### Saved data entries
------------

theorem Ratio.toByte_of_num_mem {q : Ratio} (h0 : 0 ≤ q.num) (h255 : q.num ≤ 255 * (q.den : Int)) :
    (q.toByte : Int) = (2 * q.num + q.den) / (2 * q.den) := by
  rw [Ratio.toByte, if_neg h0.not_gt, if_neg h255.not_gt]
  exact Int.toNat_of_nonneg (by positivity)

/-- R10's `rhu` of an exact rational, as one integer division. -/
theorem floor_div_add_half (n : Int) {d : Nat} (hd : 0 < d) :
    ⌊(n : ℚ) / d + 1 / 2⌋ = (2 * n + d) / (2 * (d : Int)) := by
  have hq : (n : ℚ) / d + 1 / 2 = ((2 * n + d : Int) : ℚ) / ((2 * d : Nat) : ℚ) := by
    push_cast
    field_simp
  rw [hq, Rat.floor_intCast_div_natCast]
  push_cast
  rfl

/-- Settles O31, by the three ranges the clamp tells apart: below 0, above 255, and between, where the clamp does nothing. -/
theorem byteRoundingIsExact : Obligations.ByteRoundingIsExact := by
  intro q hden
  have hd : (0 : ℚ) < q.den := by exact_mod_cast hden
  rcases lt_or_ge q.num 0 with hneg | h0
  · have hq : (q.num : ℚ) / q.den < 0 := div_neg_of_neg_of_pos (by exact_mod_cast hneg) hd
    rw [Ratio.toByte_of_num_neg hneg, max_eq_left (min_le_of_right_le hq.le)]
    norm_num
  rcases lt_or_ge (255 * (q.den : Int)) q.num with hbig | h255
  · have hq : 255 < (q.num : ℚ) / q.den := by
      rw [lt_div_iff₀ hd]
      exact_mod_cast hbig
    rw [Ratio.toByte_of_lt_num hbig, min_eq_left hq.le]
    norm_num
  · have hlow : 0 ≤ (q.num : ℚ) / q.den := div_nonneg (by exact_mod_cast h0) hd.le
    have hhigh : (q.num : ℚ) / q.den ≤ 255 := by
      rw [div_le_iff₀ hd]
      exact_mod_cast h255
    rw [Ratio.toByte_of_num_mem h0 h255, min_eq_right hhigh, max_eq_right hlow, floor_div_add_half _ hden]

/-! ## Tags -/

/-- Settles O27, by evaluating the four tags. -/
theorem knownTagValues : Obligations.KnownTagValues := by
  unfold Obligations.KnownTagValues
  decide

/-! ## rdiv -/

/-- For an odd divisor there is no tie: `2 * d * rdiv n d` is within less than `d` of `2 * n`. -/
theorem rdiv_bounds_of_odd {d : Nat} (hd : Odd d) (n : Nat) :
    2 * (d * rdiv n d) < 2 * n + d ∧ 2 * n < 2 * (d * rdiv n d) + d := by
  obtain ⟨k, rfl⟩ := hd
  have hdiv : (2 * k + 1) * rdiv n (2 * k + 1) + (n + (2 * k + 1 - 1) / 2) % (2 * k + 1) =
      n + (2 * k + 1 - 1) / 2 := Nat.div_add_mod _ _
  have hmod : (n + (2 * k + 1 - 1) / 2) % (2 * k + 1) < 2 * k + 1 := Nat.mod_lt _ (by omega)
  omega

/-- Settles O30: 3, 5 and 7 are odd. -/
theorem rdivIsNearest : Obligations.RdivIsNearest := by
  intro n d hd
  have hodd : Odd d := (show ∀ d ∈ [3, 5, 7], Odd d by decide) d hd
  obtain ⟨hup, hdown⟩ := rdiv_bounds_of_odd hodd n
  zify at hup hdown
  constructor <;> linarith

end Sys2Proof.Machine
end

section
/-!
PROOFS. Host actions, reset and the invariant (10_state.md R21 to R35, 30_encoding.md R79, 70_reset_and_hazards.md
R340).
-/

namespace Sys2Proof.Machine

/-! ## One step -/

/-- With no action to come the block is idle (R316). -/
theorem step_idle {s : State} (h : s.host = []) : step s = .next s := by rw [step, h]

/-- A step takes the oldest action. -/
theorem step_cons {s : State} {a : HostAction} {rest : List HostAction} (h : s.host = a :: rest) :
    step s = hostStep a { s with host := rest } := by
  rw [step, h]

theorem runCommand_decoded {w : Word} {i : Instr} (h : decode w = .ok i) (s : State) : runCommand w s = exec i s := by
  rw [runCommand, h]

theorem hostWriteIbuf_inside {k : Nat} {b : Byte} {s : State} (h : k < s.inst.ibuf.bytes) :
    hostWriteIbuf k b s = .next { s with ibuf := s.ibuf.write k b } := if_pos h

theorem hostWriteIbuf_absent {k : Nat} {b : Byte} {s : State} (h : s.inst.ibuf.bytes ≤ k) :
    hostWriteIbuf k b s = .fault .hostOffset := if_neg h.not_gt

theorem hostWriteObuf_inside {k : Nat} {s : State} (h : k < s.inst.obuf.bytes) : hostWriteObuf k s = .next s := if_pos h

theorem hostWriteObuf_absent {k : Nat} {s : State} (h : s.inst.obuf.bytes ≤ k) :
    hostWriteObuf k s = .fault .hostOffset := if_neg h.not_gt

theorem hostLoad_inside {bs : List Byte} {s : State} (h : bs.length ≤ s.inst.ibuf.bytes) :
    hostLoad bs s = .next { s with ibuf := s.ibuf.writeBytes 0 bs, x := { s.x with inlen := reg bs.length } } :=
  if_pos h

theorem hostLoad_absent {bs : List Byte} {s : State} (h : s.inst.ibuf.bytes < bs.length) :
    hostLoad bs s = .fault .hostOffset := if_neg h.not_ge

theorem State.length_hostReadObufBytes (s : State) (n : Nat) : (s.hostReadObufBytes n).length = n := by
  simp [State.hostReadObufBytes]

/-- `MOVE` faults when either buffer is too small. -/
theorem hostMove_absent {n : Nat} {s : State} (h : s.inst.obuf.bytes < n ∨ s.inst.ibuf.bytes < n) :
    hostMove n s = .fault .hostOffset := by
  by_cases ho : n ≤ s.inst.obuf.bytes
  · rw [hostMove, if_pos ho]
    apply hostLoad_absent
    rw [s.length_hostReadObufBytes]
    exact h.resolve_left ho.not_gt
  · exact if_neg ho

/-- Settles O5: the oldest action is taken, and a legal word runs. -/
theorem stepRunsTheDecodedCommand : Obligations.StepRunsTheDecodedCommand := by
  intro s w i rest hhost hdecode
  rw [step_cons hhost]
  exact runCommand_decoded hdecode _

/-- Settles O16: an ignored write leaves the state as it is once the action is taken. -/
theorem hostWritesIgnored : Obligations.HostWritesIgnored := by
  refine fun s rest => ⟨fun w h => ?_, fun k b hk h => ?_, rfl⟩
  · rw [step_cons h]
    rfl
  · rw [step_cons h]
    exact hostWriteObuf_inside hk

/-- Settles O19, action by action. -/
theorem idleBlockKeepsStateAndAbsentOffsetsFault : Obligations.IdleBlockKeepsStateAndAbsentOffsetsFault := by
  refine fun s rest =>
    ⟨step_idle, fun k b hk h => ?_, fun k b hk h => ?_, fun bs hn h => ?_, fun n hn h => ?_⟩ <;> rw [step_cons h]
  · exact hostWriteIbuf_absent hk
  · exact hostWriteObuf_absent hk
  · exact hostLoad_absent hn
  · exact hostMove_absent hn

/-- Settles O17: the new buffer is the old one after the writes, and a read after a write gives the byte written. -/
theorem hostLoadsInput : Obligations.HostLoadsInput := by
  refine ⟨fun s bs rest h hn => ⟨s.ibuf.writeBytes 0 bs, ?_, fun k b hb => ?_, fun k hk => ?_⟩,
    fun s j b rest h hj => ⟨s.ibuf.write j b, ?_, s.ibuf.get?_write_same j b, fun k hk => ?_⟩⟩
  · rw [step_cons h]
    exact hostLoad_inside hn
  · obtain ⟨hk, rfl⟩ := List.getElem?_eq_some_iff.1 hb
    simpa using s.ibuf.get?_writeBytes_inside (o := 0) hk
  · exact s.ibuf.get?_writeBytes_other bs (.inr (by omega))
  · rw [step_cons h]
    exact hostWriteIbuf_inside hj
  · exact s.ibuf.get?_write_other b hk

/-- Settles O15: the register written reads as written and each other one as before. -/
theorem hostWritesRegister : Obligations.HostWritesRegister := by
  refine ⟨fun s => ⟨rfl, rfl, rfl, rfl, rfl, rfl, rfl⟩, fun s i v rest h => ?_⟩
  refine ⟨{ s with x := s.x.set i v, host := rest }, step_cons h, rfl, s.x.get_set_same i v, fun j hj => ?_⟩
  exact s.x.get_set_other v hj

/-! ## Reset (R35, R340) -/

@[simp] theorem Regs.get_zero (i : Fin 7) : Regs.zero.get i = 0 := by
  fin_cases i <;> rfl

/-- Settles O11: the registers are 0 and the buffers list nothing. -/
theorem resetValues : Obligations.ResetValues :=
  fun _ i k => ⟨Regs.get_zero i, rfl, rfl, Memory.get?_nil k, Memory.get?_nil k⟩

/-- Settles O14, by what `applyReset` does to each field. -/
theorem resetActionRestoresReset : Obligations.ResetActionRestoresReset := by
  intro s rest h
  refine ⟨State.applyReset { s with host := rest }, step_cons h, fun i => ?_, rfl, fun k => ?_, rfl, rfl⟩
  · simp [State.hostReadX]
  · simp

/-! ## The invariant -/

theorem statusLegal_zero : statusLegal 0 := .inl rfl

theorem statusLegal_statusOk : statusLegal statusOk := .inr (.inl statusOk_eq)

/-- The five codes of R301 are admitted. -/
theorem statusLegal_statusErr (e : Err) : statusLegal (statusErr e) := by
  unfold statusLegal
  cases e <;> decide

/-- Empty buffers and a legal `STATUS` meet the invariant. -/
theorem State.Inv.of_empty {s : State} (hi : s.ibuf = []) (ho : s.obuf = []) (hs : statusLegal s.status) : s.Inv where
  ibufWf := by simp [hi]
  ibufBound := by simp [hi]
  obufSegment := by simp [ho]
  obufBound := by simp [ho]
  status := hs

/-- Registers and later actions are free, and a well-formed `IBUF` inside its capacity may take the place of the old
one. -/
theorem State.Inv.with_input {s : State} (h : s.Inv) {m : Memory} (hwf : m.wf)
    (hbound : ∀ c ∈ m, c.1 < s.inst.ibuf.bytes) (x : Regs) (acts : List HostAction) :
    State.Inv { s with ibuf := m, x := x, host := acts } where
  ibufWf := hwf
  ibufBound := hbound
  obufSegment := h.obufSegment
  obufBound := h.obufBound
  status := h.status

theorem State.Inv.raise {s : State} (h : s.Inv) (e : Err) : (s.raise e).Inv where
  ibufWf := h.ibufWf
  ibufBound := h.ibufBound
  obufSegment := h.obufSegment
  obufBound := h.obufBound
  status := statusLegal_statusErr e

/-- A success whose output fits `OBUF` keeps the invariant. -/
theorem State.Inv.done {s : State} (h : s.Inv) {r : Result} (hr : r.out.length ≤ s.inst.obuf.bytes) :
    (s.done r).Inv where
  ibufWf := h.ibufWf
  ibufBound := h.ibufBound
  obufSegment := by
    rw [State.done_obuf, Memory.offsets_ofBytes, Memory.length_ofBytes, List.range_eq_range']
  obufBound := by simpa using hr
  status := statusLegal_statusOk

/-- Every command keeps the invariant (R57). -/
theorem exec_keeps_inv {i : Instr} {s t : State} (h : s.Inv) (ht : exec i s = .next t) : t.Inv := by
  rw [exec_inv ht]
  cases hc : command i s with
  | ok r => exact h.done (command_length hc)
  | error e => exact h.raise e

/-- A write to `CMD` keeps the invariant: the word runs or is refused. -/
theorem runCommand_keeps_inv {w : Word} {s t : State} (h : s.Inv) (ht : runCommand w s = .next t) : t.Inv := by
  rcases runCommand_cases w s with ⟨i, -, hrun⟩ | ⟨-, hrun⟩ <;> rw [hrun] at ht
  · exact exec_keeps_inv h ht
  · cases ht
    exact h.raise _

theorem hostWriteIbuf_keeps_inv {k : Nat} {b : Byte} {s t : State} (h : s.Inv) (ht : hostWriteIbuf k b s = .next t) :
    t.Inv := by
  rcases Nat.lt_or_ge k s.inst.ibuf.bytes with hk | hk
  · rw [hostWriteIbuf_inside hk] at ht
    cases ht
    refine h.with_input (Memory.wf_write h.ibufWf k b) (fun c hc => ?_) s.x s.host
    rcases Memory.mem_write hc with rfl | hc
    · exact hk
    · exact h.ibufBound c hc
  · rw [hostWriteIbuf_absent hk] at ht
    cases ht

theorem hostWriteObuf_keeps_inv {k : Nat} {s t : State} (h : s.Inv) (ht : hostWriteObuf k s = .next t) : t.Inv := by
  rcases Nat.lt_or_ge k s.inst.obuf.bytes with hk | hk
  · rw [hostWriteObuf_inside hk] at ht
    cases ht
    exact h
  · rw [hostWriteObuf_absent hk] at ht
    cases ht

theorem hostLoad_keeps_inv {bs : List Byte} {s t : State} (h : s.Inv) (ht : hostLoad bs s = .next t) : t.Inv := by
  obtain ⟨hn, rfl⟩ := hostLoad_inv ht
  refine h.with_input (Memory.wf_writeBytes h.ibufWf 0 bs) (fun c hc => ?_) _ s.host
  rcases Memory.mem_writeBytes hc with hc | ⟨-, hc⟩
  · exact h.ibufBound c hc
  · omega

theorem hostMove_keeps_inv {n : Nat} {s t : State} (h : s.Inv) (ht : hostMove n s = .next t) : t.Inv := by
  unfold hostMove at ht
  split at ht
  · exact hostLoad_keeps_inv h ht
  · cases ht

------------

### Exercise directions
Scan the entries above for the line containing "hostMove n s = .fault .hostOffset := by", and copy it and all lines after it exactly, down to and including the line containing "refine ⟨fun s =>".

### Exercise response
    hostMove n s = .fault .hostOffset := by
  by_cases ho : n ≤ s.inst.obuf.bytes
  · rw [hostMove, if_pos ho]
    apply hostLoad_absent
    rw [s.length_hostReadObufBytes]
    exact h.resolve_left ho.not_gt
  · exact if_neg ho

/-- Settles O5: the oldest action is taken, and a legal word runs. -/
theorem stepRunsTheDecodedCommand : Obligations.StepRunsTheDecodedCommand := by
  intro s w i rest hhost hdecode
  rw [step_cons hhost]
  exact runCommand_decoded hdecode _

/-- Settles O16: an ignored write leaves the state as it is once the action is taken. -/
theorem hostWritesIgnored : Obligations.HostWritesIgnored := by
  refine fun s rest => ⟨fun w h => ?_, fun k b hk h => ?_, rfl⟩
  · rw [step_cons h]
    rfl
  · rw [step_cons h]
    exact hostWriteObuf_inside hk

/-- Settles O19, action by action. -/
theorem idleBlockKeepsStateAndAbsentOffsetsFault : Obligations.IdleBlockKeepsStateAndAbsentOffsetsFault := by
  refine fun s rest =>
    ⟨step_idle, fun k b hk h => ?_, fun k b hk h => ?_, fun bs hn h => ?_, fun n hn h => ?_⟩ <;> rw [step_cons h]
  · exact hostWriteIbuf_absent hk
  · exact hostWriteObuf_absent hk
  · exact hostLoad_absent hn
  · exact hostMove_absent hn

/-- Settles O17: the new buffer is the old one after the writes, and a read after a write gives the byte written. -/
theorem hostLoadsInput : Obligations.HostLoadsInput := by
  refine ⟨fun s bs rest h hn => ⟨s.ibuf.writeBytes 0 bs, ?_, fun k b hb => ?_, fun k hk => ?_⟩,
    fun s j b rest h hj => ⟨s.ibuf.write j b, ?_, s.ibuf.get?_write_same j b, fun k hk => ?_⟩⟩
  · rw [step_cons h]
    exact hostLoad_inside hn
  · obtain ⟨hk, rfl⟩ := List.getElem?_eq_some_iff.1 hb
    simpa using s.ibuf.get?_writeBytes_inside (o := 0) hk
  · exact s.ibuf.get?_writeBytes_other bs (.inr (by omega))
  · rw [step_cons h]
    exact hostWriteIbuf_inside hj
  · exact s.ibuf.get?_write_other b hk

/-- Settles O15: the register written reads as written and each other one as before. -/
theorem hostWritesRegister : Obligations.HostWritesRegister := by
  refine ⟨fun s => ⟨rfl, rfl, rfl, rfl, rfl, rfl, rfl⟩, fun s i v rest h => ?_⟩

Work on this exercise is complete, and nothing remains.